You are so pregnant, but you need to go to Bethlehem now to deal with the taxes, so time to hop on this donkey? Horrible timing, what are the chances?

You are about to give birth...and there is not one available, cozy room for you to go into labor? No labor snack for Joseph? No music to play? No hot tub to rest in? Are you kidding me?

You have a newborn, it is the middle of the night, and you have to get up, and flee, because someone wants to kill your newborn baby son? And as you run away, you know that other mothers are losing their children...all because of your baby? No words for that one.

And I could go on, but honestly, do I have to? I think we all get the point. I think we all know how it ends. I think we all know how Mary stood. But more importantly, the peace I fell asleep in last night was the knowing that our desire for comfort, our desire for perfect timing, has the terrible ability to thwart God's plans. What if Mary said no? What if Mary did not get on that donkey? What if Mary refused to run? And you have to wonder...what good plan am I missing out on because I am too afraid to say YES to God, to step out into the ocean, because I believe in myself more than I believe in Him?

If God's timing was inconvenient (and that is putting it kindly) for Mary, the Mother of His Son, why would it be any less so for me? And so maybe the trick here (because yes, sometimes I really believe we have to trick ourselves into thinking better thoughts) is not to dwell on Gods seemingly crappy timing, and not to dwell on the fact that we took that step out and are still surrounded by raging waters, but rather...to feel every bit of the awfulness with our heavenly Mother...to unite every stress and sorrow to that of Christ's own suffering...and to grow in patience as we await what we already know is a good ending. That He only hung for three hours. That He did indeed rise. That the red sea, did in fact, part. That the Jordan, as we know to be true, was indeed rolled back. That our almighty, and powerful God, will part the waters. In His time.

I know that dry ground is out there. I would like that to be today. But it very well might not be. And so I will do two things today. I will stay close to Mary. Like super, crazy, annoyingly so, close. And I will ask the Lord to increase my faith. And I will stay right where I am, in the midst of the raging waters, not focusing on the waves, but keeping my eyes on Jesus, whose hand is stretched out, just waiting for the perfect time to pull me up, pull us out, and place us gently on safe, dry ground. And I will drive down one way streets the correct way.

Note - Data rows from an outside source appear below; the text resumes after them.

-- ==== Sys2Proof/Laws/State.lean ====
section
/-! SUPPORT. What each update of the state leaves alone: one law per field per update, and what the accessors read after
it. -/

set_option Elab.async false

namespace Sys2Proof.Machine

variable (s : State)

/-! ## modCore -/

@[simp] theorem State.modCore_dead (c : Nat) (f : Core → Core) : (s.modCore c f).dead = s.dead := rfl
@[simp] theorem State.modCore_agenda (c : Nat) (f : Core → Core) : (s.modCore c f).agenda = s.agenda := rfl
@[simp] theorem State.modCore_focus (c : Nat) (f : Core → Core) : (s.modCore c f).focus = s.focus := rfl
@[simp] theorem State.modCore_cur (c : Nat) (f : Core → Core) : (s.modCore c f).cur = s.cur := rfl
@[simp] theorem State.modCore_freeCount (c : Nat) (f : Core → Core) : (s.modCore c f).freeCount = s.freeCount := rfl
@[simp] theorem State.modCore_nextId (c : Nat) (f : Core → Core) : (s.modCore c f).nextId = s.nextId := rfl
@[simp] theorem State.modCore_dies (c : Nat) (f : Core → Core) : (s.modCore c f).dies = s.dies := rfl
@[simp] theorem State.modCore_engines (c : Nat) (f : Core → Core) : (s.modCore c f).engines = s.engines := rfl
@[simp] theorem State.modCore_fronts (c : Nat) (f : Core → Core) : (s.modCore c f).fronts = s.fronts := rfl
@[simp] theorem State.modCore_slotTables (c : Nat) (f : Core → Core) : (s.modCore c f).slotTables = s.slotTables := rfl
@[simp] theorem State.modCore_cells (c : Nat) (f : Core → Core) : (s.modCore c f).cells = s.cells := rfl
@[simp] theorem State.modCore_reads (c : Nat) (f : Core → Core) : (s.modCore c f).reads = s.reads := rfl
@[simp] theorem State.modCore_writes (c : Nat) (f : Core → Core) : (s.modCore c f).writes = s.writes := rfl
@[simp] theorem State.modCore_atoms (c : Nat) (f : Core → Core) : (s.modCore c f).atoms = s.atoms := rfl
@[simp] theorem State.modCore_stack (c : Nat) (f : Core → Core) : (s.modCore c f).stack = s.stack := rfl
@[simp] theorem State.modCore_host0 (c : Nat) (f : Core → Core) : (s.modCore c f).host0 = s.host0 := rfl
@[simp] theorem State.modCore_host1 (c : Nat) (f : Core → Core) : (s.modCore c f).host1 = s.host1 := rfl
@[simp] theorem State.modCore_peers (c : Nat) (f : Core → Core) : (s.modCore c f).peers = s.peers := rfl
@[simp] theorem State.modCore_peerUp (c : Nat) (f : Core → Core) : (s.modCore c f).peerUp = s.peerUp := rfl
@[simp] theorem State.modCore_linkUp0 (c : Nat) (f : Core → Core) : (s.modCore c f).linkUp0 = s.linkUp0 := rfl
@[simp] theorem State.modCore_linkUp1 (c : Nat) (f : Core → Core) : (s.modCore c f).linkUp1 = s.linkUp1 := rfl
@[simp] theorem State.modCore_parts (c : Nat) (f : Core → Core) : (s.modCore c f).parts = s.parts := rfl
@[simp] theorem State.modCore_funcs (c : Nat) (f : Core → Core) : (s.modCore c f).funcs = s.funcs := rfl
@[simp] theorem State.modCore_queues (c : Nat) (f : Core → Core) : (s.modCore c f).queues = s.queues := rfl
@[simp] theorem State.modCore_slots (c : Nat) (f : Core → Core) : (s.modCore c f).slots = s.slots := rfl
@[simp] theorem State.modCore_mapCount (c : Nat) (f : Core → Core) : (s.modCore c f).mapCount = s.mapCount := rfl
@[simp] theorem State.modCore_groups (c : Nat) (f : Core → Core) : (s.modCore c f).groups = s.groups := rfl
@[simp] theorem State.modCore_groupReqs (c : Nat) (f : Core → Core) : (s.modCore c f).groupReqs = s.groupReqs := rfl
@[simp] theorem State.modCore_vsyncReqs (c : Nat) (f : Core → Core) : (s.modCore c f).vsyncReqs = s.vsyncReqs := rfl
@[simp] theorem State.modCore_devStamp (c : Nat) (f : Core → Core) : (s.modCore c f).devStamp = s.devStamp := rfl
@[simp] theorem State.modCore_gate (c : Nat) (f : Core → Core) : (s.modCore c f).gate = s.gate := rfl
@[simp] theorem State.modCore_snaps (c : Nat) (f : Core → Core) : (s.modCore c f).snaps = s.snaps := rfl
@[simp] theorem State.modCore_frame (c : Nat) (f : Core → Core) : (s.modCore c f).frame = s.frame := rfl
@[simp] theorem State.modCore_retired (c : Nat) (f : Core → Core) : (s.modCore c f).retired = s.retired := rfl
@[simp] theorem State.modCore_failing (c : Nat) (f : Core → Core) : (s.modCore c f).failing = s.failing := rfl
@[simp] theorem State.modCore_errors (c : Nat) (f : Core → Core) : (s.modCore c f).errors = s.errors := rfl
@[simp] theorem State.modCore_power (c : Nat) (f : Core → Core) : (s.modCore c f).power = s.power := rfl
@[simp] theorem State.modCore_meshPause (c : Nat) (f : Core → Core) : (s.modCore c f).meshPause = s.meshPause := rfl
@[simp] theorem State.modCore_msix (c : Nat) (f : Core → Core) : (s.modCore c f).msix = s.msix := rfl
@[simp] theorem State.modCore_hotIslands (c : Nat) (f : Core → Core) : (s.modCore c f).hotIslands = s.hotIslands := rfl
@[simp] theorem State.modCore_meshMark (c : Nat) (f : Core → Core) : (s.modCore c f).meshMark = s.meshMark := rfl
@[simp] theorem State.modCore_meshHeld (c : Nat) (f : Core → Core) : (s.modCore c f).meshHeld = s.meshHeld := rfl
@[simp] theorem State.modCore_lastFn (c : Nat) (f : Core → Core) : (s.modCore c f).lastFn = s.lastFn := rfl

I think about this day to come. And often, it feels like any moment just as it feels like never. And I imagine it will feel a bit like Easter. Be it here on earth, or at the heavenly banquet....that is up to God. But regardless of where, how, why or when...I can honestly say that the brokenness in humanity that I witnessed this weekend is so embedded in my mind, so heavy on my heart, that if all I was meant to gain from this mess was a few more faces to pray fervently for, a few more stretched out inches of compassion in my heart, then perhaps that would be gain enough for me. We can allow our sorrow to close us up and harden our hearts, or we can embrace it and let it penetrate us, opening our eyes and hearts to the true meaning of this hard life; allowing new wells of love for our neighbor to be dug in the most unexpected ways. My heart grew wide, was painfully pulled apart in these last few days, and for that, I am grateful. There is more space for love. And as I leash the dog and walk him past the waters, where a once healthy and strong tree used to stand, but has lost its battle with nature and now rests upon the water....I can see that even broken, and fallen, that tree has a reflection. That even broken, and fallen, that tree is still beautiful.